* _Data_
-- ==== Sys2Proof/Tests/Slice0.lean ====
section
/-! SUPPORT. The author's tests: operands that do not fit their row, the manual's worked examples and published AES values,
one small step for each command, and for each statement with hypotheses a state and operands that meet them. -/

namespace Sys2Proof.Tests

open Sys2Proof Sys2Proof.Machine

/-! ### Operands that cannot be -/

theorem test_wf_transfer_without_bytes : (Instr.requestTransfer .custody ⟨[], 7⟩).wellFormed = false := by decide
theorem test_wf_transfer_that_is_a_collect : (Instr.requestTransfer (.lane 2) ⟨[0, 1], 0⟩).wellFormed = false := by decide
theorem test_wf_collect_cut_past_its_end : (Instr.collectEnd .custody 3 4).wellFormed = false := by decide
theorem test_wf_switch_without_samples : (Instr.custodySwitchChange []).wellFormed = false := by decide
theorem test_wf_stop_before_the_first_entry : (Instr.runStop ⟨0, some 0⟩).wellFormed = false := by decide
theorem test_wf_stop_past_the_last_entry : (Instr.runStop ⟨3, some 17⟩).wellFormed = false := by decide
theorem test_wf_edge_without_samples : (Instr.tamperInputEdge 5 []).wellFormed = false := by decide
theorem test_wf_above_but_stopped : (Instr.supplyAboveThreshold 2499).wellFormed = false := by decide
theorem test_wf_below_but_stopped : (Instr.supplyBelowThreshold 2499).wellFormed = false := by decide
theorem test_wf_loss_above_stop_level : (Instr.mainSupplyLoss 2500 ⟨0, 0⟩).wellFormed = false := by decide
theorem test_wf_loss_after_all_six_steps : (Instr.mainSupplyLoss 0 ⟨6, 0⟩).wellFormed = false := by decide
theorem test_wf_reset_after_all_six_steps : (Instr.resetAssert ⟨6, 15⟩).wellFormed = false := by decide
theorem test_wf_rise_to_the_stop_level : (Instr.mainSupplyRise 2500).wellFormed = false := by decide
theorem test_wf_memory_fault_count : (Instr.batteryBackedMemoryFault 0 .empty 256 0).wellFormed = false := by decide

theorem test_wf_memory_fault_issuer :
    (Instr.batteryBackedMemoryFault 0 (.assembling { kind := .derivation .cardMessaging 256, version := 0, length := .len16 })
      0 0).wellFormed = false := by decide
theorem test_wf_memory_fault_uses :
    (Instr.batteryBackedMemoryFault 0
      (.active { kind := .transport, version := 0, length := .len16 }
        { key := .k16 0, check := 0, origin := .imported, uses := 4294967296 })
      0 0).wellFormed = false := by decide

/-- No row of the table gives bits, so no word spells a command. -/
theorem test_decode_gives_none : Sys2Proof.decodeTableWord 8 0x10 = none := by decide

/-! ### Published values and the manual's tables -/

/-- FIPS-197, appendix C.1. -/
theorem test_aes_128 :
    encipher (.k16 0x000102030405060708090a0b0c0d0e0f) 0x00112233445566778899aabbccddeeff
      = 0x69c4e0d86a7b0430d8cdb78070b4c55a := by decide +kernel

/-- FIPS-197, appendix C.3. -/
theorem test_aes_256 :
    encipher (.k32 0x000102030405060708090a0b0c0d0e0f101112131415161718191a1b1c1d1e1f)
        0x00112233445566778899aabbccddeeff
      = 0x8ea2b7ca516745bfeafc49904b496089 := by decide +kernel

/-- FIPS-197, appendix C.1, read backwards. -/
theorem test_aes_128_decipher :
    decipher (.k16 0x000102030405060708090a0b0c0d0e0f) 0x69c4e0d86a7b0430d8cdb78070b4c55a
      = 0x00112233445566778899aabbccddeeff := by decide +kernel

/-- R80's table, 13 digits. -/
theorem test_pack_13 : packDigits [1, 2, 3, 4, 5, 6, 7, 8, 9, 0, 1, 2, 3] = 0xFFFFFFF1234567890123 := by decide

/-- R80's table, 16 digits. -/
theorem test_pack_16 :
    packDigits [5, 3, 1, 2, 4, 6, 0, 0, 0, 0, 1, 2, 3, 4, 5, 3] = 0xFFFF5312460000123453 := by decide

/-- R80's table, 19 digits. -/
theorem test_pack_19 :
    packDigits [9, 8, 7, 6, 5, 4, 3, 2, 1, 0, 9, 8, 7, 6, 5, 4, 3, 2, 1] = 0xF9876543210987654321 := by decide

/-- R94's table. -/
theorem test_quantum_table :
    [0, 2, 3, 4, 13, 47, 48, 50, 255].map quantumOf = [3, 3, 3, 3, 12, 45, 48, 48, 48] := by decide

/-- R136's table. -/
theorem test_threshold_table :
    (List.finRange 8).map thresholdMv = [2750, 2900, 3000, 3100, 3200, 3300, 3450, 3600] := by decide

/-- A collect of an empty buffer gives kind 0x00 and length 0 (R165). -/
theorem test_empty_reply : (Collect.mk none false).shifted 5 0 = [0, 0, 0, 0, 0, 0] := by decide

/-- A frame carries its length in two bytes, the most significant first (R160). -/
theorem test_frame_length : (frameBytes 0x23 (List.replicate 258 0)).take 3 = [0x23, 1, 2] := by decide +kernel

/-- D of the worked entry, 05 section 5.8. -/
theorem test_derivation_block :
    derivationBlock 7 2 (packDigits [5, 3, 1, 2, 4, 6, 0, 0, 0, 0, 1, 2, 3, 4, 5, 3]) 1 .cardAuthentication
      = 0x0702FFFF531246000012345300010100 := by decide +kernel

/-- The check-digit sum of the worked entry, 05 section 5.8. -/
theorem test_check_sum : checkSum false [5, 3, 1, 2, 4, 6, 0, 0, 0, 0, 1, 2, 3, 4, 5, 3].reverse = 40 := by decide

/-! ### A part at work

Slot 4 holds a master key of issuer 7, slot 40 a transport key, slot 5 an assembly; warrant 1 is OPEN on slot 4, and lane 0
is bound to slot 40. -/

def masterAttrs : Attributes := { kind := .derivation .cardAuthentication 7, version := 2, length := .len16 }
def masterContents : Contents := { key := .k16 5, check := checkValue (.k16 5), origin := .imported, uses := 0 }
def transportAttrs : Attributes := { kind := .transport, version := 1, length := .len32 }
def transportContents : Contents := { key := .k32 9, check := checkValue (.k32 9), origin := .imported, uses := 0 }
def part : Assembly := { required := 2, custodians := [1], accumulator := .k16 3, expected := 0, checking := false }
def storageKeyOne : StorageKey := { key := 11, generation := 1, pattern := verificationPattern 11 }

* _Your goal_
Looking over the records, find each line with the word "part" and copy it.

* _Result of this exercise_
/-! ### A part at work
def part : Assembly := { required := 2, custodians := [1], accumulator := .k16 3, expected := 0, checking := false }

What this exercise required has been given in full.